Então tente desenvolver um exercício, ou uma posição de exercício, que ofereça resistência -- tanto quanto possível -- além da amplitude completa do movimento. Mas caso seja impossível oferecer resistência em amplitude completa, tal como ocorre na maioria dos exercícios usando equipamento convencional, então concentre-se em oferecer a resistência na posição contraída.
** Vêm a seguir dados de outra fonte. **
theorem acceptMessage_keeps (s : State) (x1 : Nat) (x2 : RxFlow) (x3 : Packet) :
    Keeps [.tiles, .routers] s (acceptMessage s x1 x2 x3) := by
  unfold acceptMessage
  dsimp only
  with_reducible refine Keeps.step ?_ (acceptXfer_keeps ..) ?_
  with_reducible refine Keeps.step ?_ (updTile_keeps ..) ?_
  exact Keeps.refl _
  rfl
  rfl

theorem judgeMessage_keeps (s : State) (x1 : Nat) (x2 : RxFlow) (x3 : Packet) :
    Keeps [.tiles, .routers, .regions, .fns, .recorder, .flt, .outbox, .msis, .rf] s (judgeMessage s x1 x2 x3) := by
  unfold judgeMessage
  dsimp only
  split
  with_reducible refine Keeps.step ?_ (refuseXfer_keeps ..) ?_
  exact Keeps.refl _
  rfl
  split
  with_reducible refine Keeps.step ?_ (acceptMessage_keeps ..) ?_
  exact Keeps.refl _
  rfl
  with_reducible refine Keeps.step ?_ (refuseXfer_keeps ..) ?_
  exact Keeps.refl _
  rfl
  with_reducible refine Keeps.step ?_ (acceptMessage_keeps ..) ?_
  with_reducible refine Keeps.step ?_ (digestFailed_keeps ..) ?_
  exact Keeps.refl _
  rfl
  rfl

theorem messagePacket_keeps (s : State) (x1 : Nat) (x2 : Packet) :
    Keeps [.free, .tiles, .routers, .engines, .regions, .fns, .basin, .poison, .bsn, .scans, .bundles, .bundleSeq, .recorder, .flt, .idn, .outbox, .msis, .rep, .flc, .rf, .pwr] s (messagePacket s x1 x2) := by
  unfold messagePacket
  dsimp only
  split
  with_reducible refine Keeps.step ?_ (judgeMessage_keeps ..) ?_
  with_reducible refine Keeps.step ?_ (takePacket_keeps ..) ?_
  exact Keeps.refl _
  rfl
  rfl
  with_reducible refine Keeps.step ?_ (takePacket_keeps ..) ?_
  exact Keeps.refl _
  rfl

theorem msgPacketRow_keeps (x0 : Nat) (s : State) :
    KeepsOut [.free, .tiles, .routers, .engines, .regions, .fns, .basin, .poison, .bsn, .scans, .bundles, .bundleSeq, .recorder, .flt, .idn, .outbox, .msis, .rep, .flc, .rf, .pwr] s (msgPacketRow x0 s) := by
  unfold msgPacketRow
  with_reducible refine KeepsOut.step ?_ (withInbox_keeps (L := [.free, .tiles, .routers, .engines, .regions, .fns, .basin, .poison, .bsn, .scans, .bundles, .bundleSeq, .recorder, .flt, .idn, .outbox, .msis, .rep, .flc, .rf, .pwr]) (rfl) _ _ _ _ ?_) (sub_refl _)
  exact Keeps.refl _
  intro y2
  intro y3
  with_reducible refine Keeps.step ?_ (messagePacket_keeps ..) ?_
  exact Keeps.refl _
  rfl

theorem tryOwed_keeps (s : State) (x1 : Nat) :
    Keeps [.tiles] s (tryOwed s x1) := by
  unfold tryOwed
  with_reducible refine Keeps.step ?_ (updTile_keeps ..) ?_
  exact Keeps.refl _
  rfl

theorem expertDigest_keeps (s : State) (x1 : Nat) (x2 : RxFlow) (x3 : Packet) :
    Keeps [.regions, .fns, .recorder, .flt, .outbox, .msis, .rf] s (expertDigest s x1 x2 x3) := by
  unfold expertDigest
  dsimp only
  split
  with_reducible refine Keeps.step ?_ (digestFailed_keeps ..) ?_
  exact Keeps.refl _
  rfl
  exact Keeps.refl _

theorem expertAccept_keeps (s : State) (x1 : Nat) (x2 : RxFlow) (x3 : Packet) :
    Keeps [.tiles, .routers] s (expertAccept s x1 x2 x3) := by
  unfold expertAccept
  with_reducible refine Keeps.step ?_ (acceptXfer_keeps ..) ?_
  with_reducible refine Keeps.step ?_ (updTile_keeps ..) ?_
  exact Keeps.refl _
  rfl
  rfl

theorem expertRow_keeps (s : State) (x1 : Nat) (x2 : RxFlow) (x3 : Packet) (x4 : Nat) :
    Keeps [.tiles, .routers, .regions, .fns, .recorder, .flt, .outbox, .msis, .rf] s (expertRow s x1 x2 x3 x4) := by
  unfold expertRow
  with_reducible refine Keeps.ite ?_ ?_
  with_reducible refine Keeps.step ?_ (refuseXfer_keeps ..) ?_
  exact Keeps.refl _
  rfl
  split
  with_reducible refine Keeps.step ?_ (refuseXfer_keeps ..) ?_
  exact Keeps.refl _
  rfl
  with_reducible refine Keeps.step ?_ (expertAccept_keeps ..) ?_
  with_reducible refine Keeps.step ?_ (setTile_keeps ..) ?_
  with_reducible refine Keeps.step ?_ (expertDigest_keeps ..) ?_
  exact Keeps.refl _
  rfl
  rfl
  rfl

theorem expertClose_keeps (s : State) (x1 : Nat) (x2 : RxFlow) (x3 : Packet) (x4 : Nat) :
    Keeps [.tiles, .routers, .regions, .fns, .recorder, .flt, .outbox, .msis, .rf] s (expertClose s x1 x2 x3 x4) := by
  unfold expertClose
  with_reducible refine Keeps.step ?_ (expertAccept_keeps ..) ?_
  with_reducible refine Keeps.step ?_ (updTile_keeps ..) ?_
  with_reducible refine Keeps.step ?_ (expertDigest_keeps ..) ?_
  exact Keeps.refl _
  rfl
  rfl
  rfl

theorem expertPacket_keeps {L : List Part} (hL : sub [.free, .tiles, .routers, .engines, .regions, .fns, .basin, .poison, .bsn, .scans, .bundles, .bundleSeq, .recorder, .flt, .idn, .outbox, .msis, .rep, .flc, .rf, .pwr] L = true) (s : State) (x1 : Nat) (x2 : Packet) (x3 : State → Nat → RxFlow → Packet → Nat → State) (h3 : ∀ a0 a1 a2 a3 a4, Keeps L a0 (x3 a0 a1 a2 a3 a4)) :
    Keeps L s (expertPacket s x1 x2 x3) := by
  unfold expertPacket
  dsimp only
  split
  with_reducible refine Keeps.step ?_ (h3 ..) (sub_refl _)
  with_reducible refine Keeps.step ?_ (takePacket_keeps ..) ?_
  exact Keeps.refl _
  exact hL
  with_reducible refine Keeps.step ?_ (takePacket_keeps ..) ?_
  exact Keeps.refl _
  exact hL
Uma consideração momentânea do parágrafo acima demonstra ser óbvio que a denominada rosca no banco Scott é um passo para na direção errada; em vez de ser uma evolução da rosca direta regular, na verdade isto produzirá uma redução geral nos resultados.

Mas se a inclinação de tal banco estivesse na direção oposta, de forma que a porção superior dos braços estivessem fixas em uma posição quase paralela com o chão, mas com o apoio do braço acima dos bíceps em vez de abaixo, então teríamos um exercício onde a maior quantia de resistência estaria disponível na posição mais forte dos braços, ao invés de estar limitada à posição mais fraca dos braços.

Uma posição praticamente impossível de se executar? Certamente que sim, mas ela pode ser executada, e ela pode melhor de ser feita enquanto usando um haltere, trabalhando primeiro um braço e então o outro. E depois de ter trabalhado ambos os braços deste modo, então execute imediatamente uma série de cerca de dez repetições de rosca direta do modo regular -- prosseguindo até o ponto de fadiga absoluta.

Talvez os pontos acima comecem a direcionar seu pensamento no sentido da lógica. Mas não caia na armadilha tão comum de fazer um exercício em particular apenas porque você gosta dele -- ou de evitar exercícios que sejam difíceis. Em geral, os exercícios mais difíceis são os melhores bem como seus resultados; não procure os caminhos mais fáceis para fazer os exercícios, procure modos para torná-los mais difíceis.